### DATA TO EXAMINE
BEGIN

-- ==== Sys2Proof/Laws/Ops.lean ====
section
/-! SUPPORT. One lemma per shared operation: what it changes, and that it leaves the rest. -/

namespace Sys2Proof.Machine

/-- An anchor record changes one anchor and the ceiling the anchors hold. -/
theorem State.writeAnchorWith_frame (s : State) (f : Bool) (i : MediaImage) (q : Nat) :
    ∃ a0 a1 c, s.writeAnchorWith f i q = { s with
      nand := { s.nand with anchor0 := a0, anchor1 := a1 }, evt := { s.evt with anchor := some c } } := by
  unfold State.writeAnchorWith
  simp only
  generalize (max _ _ + 1) = n
  by_cases h : n % 2 = 1
  · exact ⟨_, _, _, by rw [if_pos h]⟩
  · exact ⟨_, _, _, by rw [if_neg h]⟩

/-- As an anchor record, when the media can write one. -/
theorem State.writeAnchor_frame (s : State) (f : Bool) :
    ∃ a0 a1 c, s.writeAnchor f = { s with
      nand := { s.nand with anchor0 := a0, anchor1 := a1 }, evt := { s.evt with anchor := c } } := by
  unfold State.writeAnchor
  split
  · split
    · obtain ⟨a0, a1, c, h⟩ := s.writeAnchorWith_frame f ‹Anchor›.image ‹Anchor›.startSeq
      exact ⟨a0, a1, some c, h⟩
    · exact ⟨s.nand.anchor0, s.nand.anchor1, s.evt.anchor, rfl⟩
  · exact ⟨s.nand.anchor0, s.nand.anchor1, s.evt.anchor, rfl⟩

/-- Issuing a number changes the event numbers, and perhaps an anchor record. -/
theorem State.issueSeq_frame (s : State) : ∃ ev a0 a1, s.issueSeq.2 =
    { s with evt := ev, nand := { s.nand with anchor0 := a0, anchor1 := a1 } } := by
  have w : ∀ (u : State) (c : Bool), ∃ ev a0 a1, (if c then u else u.writeAnchor false) =
      { u with evt := ev, nand := { u.nand with anchor0 := a0, anchor1 := a1 } } := by
    intro u c
    cases c
    · obtain ⟨a0, a1, c, h⟩ := u.writeAnchor_frame false
      exact ⟨_, a0, a1, h⟩
    · exact ⟨u.evt, u.nand.anchor0, u.nand.anchor1, rfl⟩
  unfold State.issueSeq
  cases s.evt.near
  · obtain ⟨ev, a0, a1, h⟩ := w s s.evt.covered
    simp only [Bool.false_eq_true, if_false, h]
    exact ⟨_, a0, a1, rfl⟩
  · obtain ⟨ev, a0, a1, h⟩ := w { s with evt := s.evt.raise } s.evt.raise.covered
    simp only [if_true, h]
    exact ⟨_, a0, a1, rfl⟩

/-- A log entry changes the event numbers, the log, the overflow bit of the log's own counter, and perhaps an anchor record. -/
theorem State.logEntry_frame (s : State) (e : LogEntry) :
    ∃ ev el rg a0 a1, s.logEntry e =
      { s with evt := ev, errlog := el, regs := rg, nand := { s.nand with anchor0 := a0, anchor1 := a1 } } := by
  unfold State.logEntry
  split
  · split
    · exact ⟨_, _, _, s.nand.anchor0, s.nand.anchor1, rfl⟩
    · exact ⟨_, _, _, s.nand.anchor0, s.nand.anchor1, rfl⟩
  · obtain ⟨ev, a0, a1, h⟩ := s.issueSeq_frame
    simp only [h]
    split <;> exact ⟨_, _, _, a0, a1, rfl⟩

/-- What an anchor record makes of the event numbers and the anchors, from what it reads of the state. -/
def anchorParts (ev : EventSeq) (nd : MediaKept) (m : Media) : EventSeq × MediaKept :=
  let t := State.writeAnchor { evt := ev, nand := nd, media := m } false
  (t.evt, t.nand)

END

### TASK ITEM
Which lines of the data contain the word "covered"? Copy each one.

### TASK SOLUTION
  · obtain ⟨ev, a0, a1, h⟩ := w s s.evt.covered
  · obtain ⟨ev, a0, a1, h⟩ := w { s with evt := s.evt.raise } s.evt.raise.covered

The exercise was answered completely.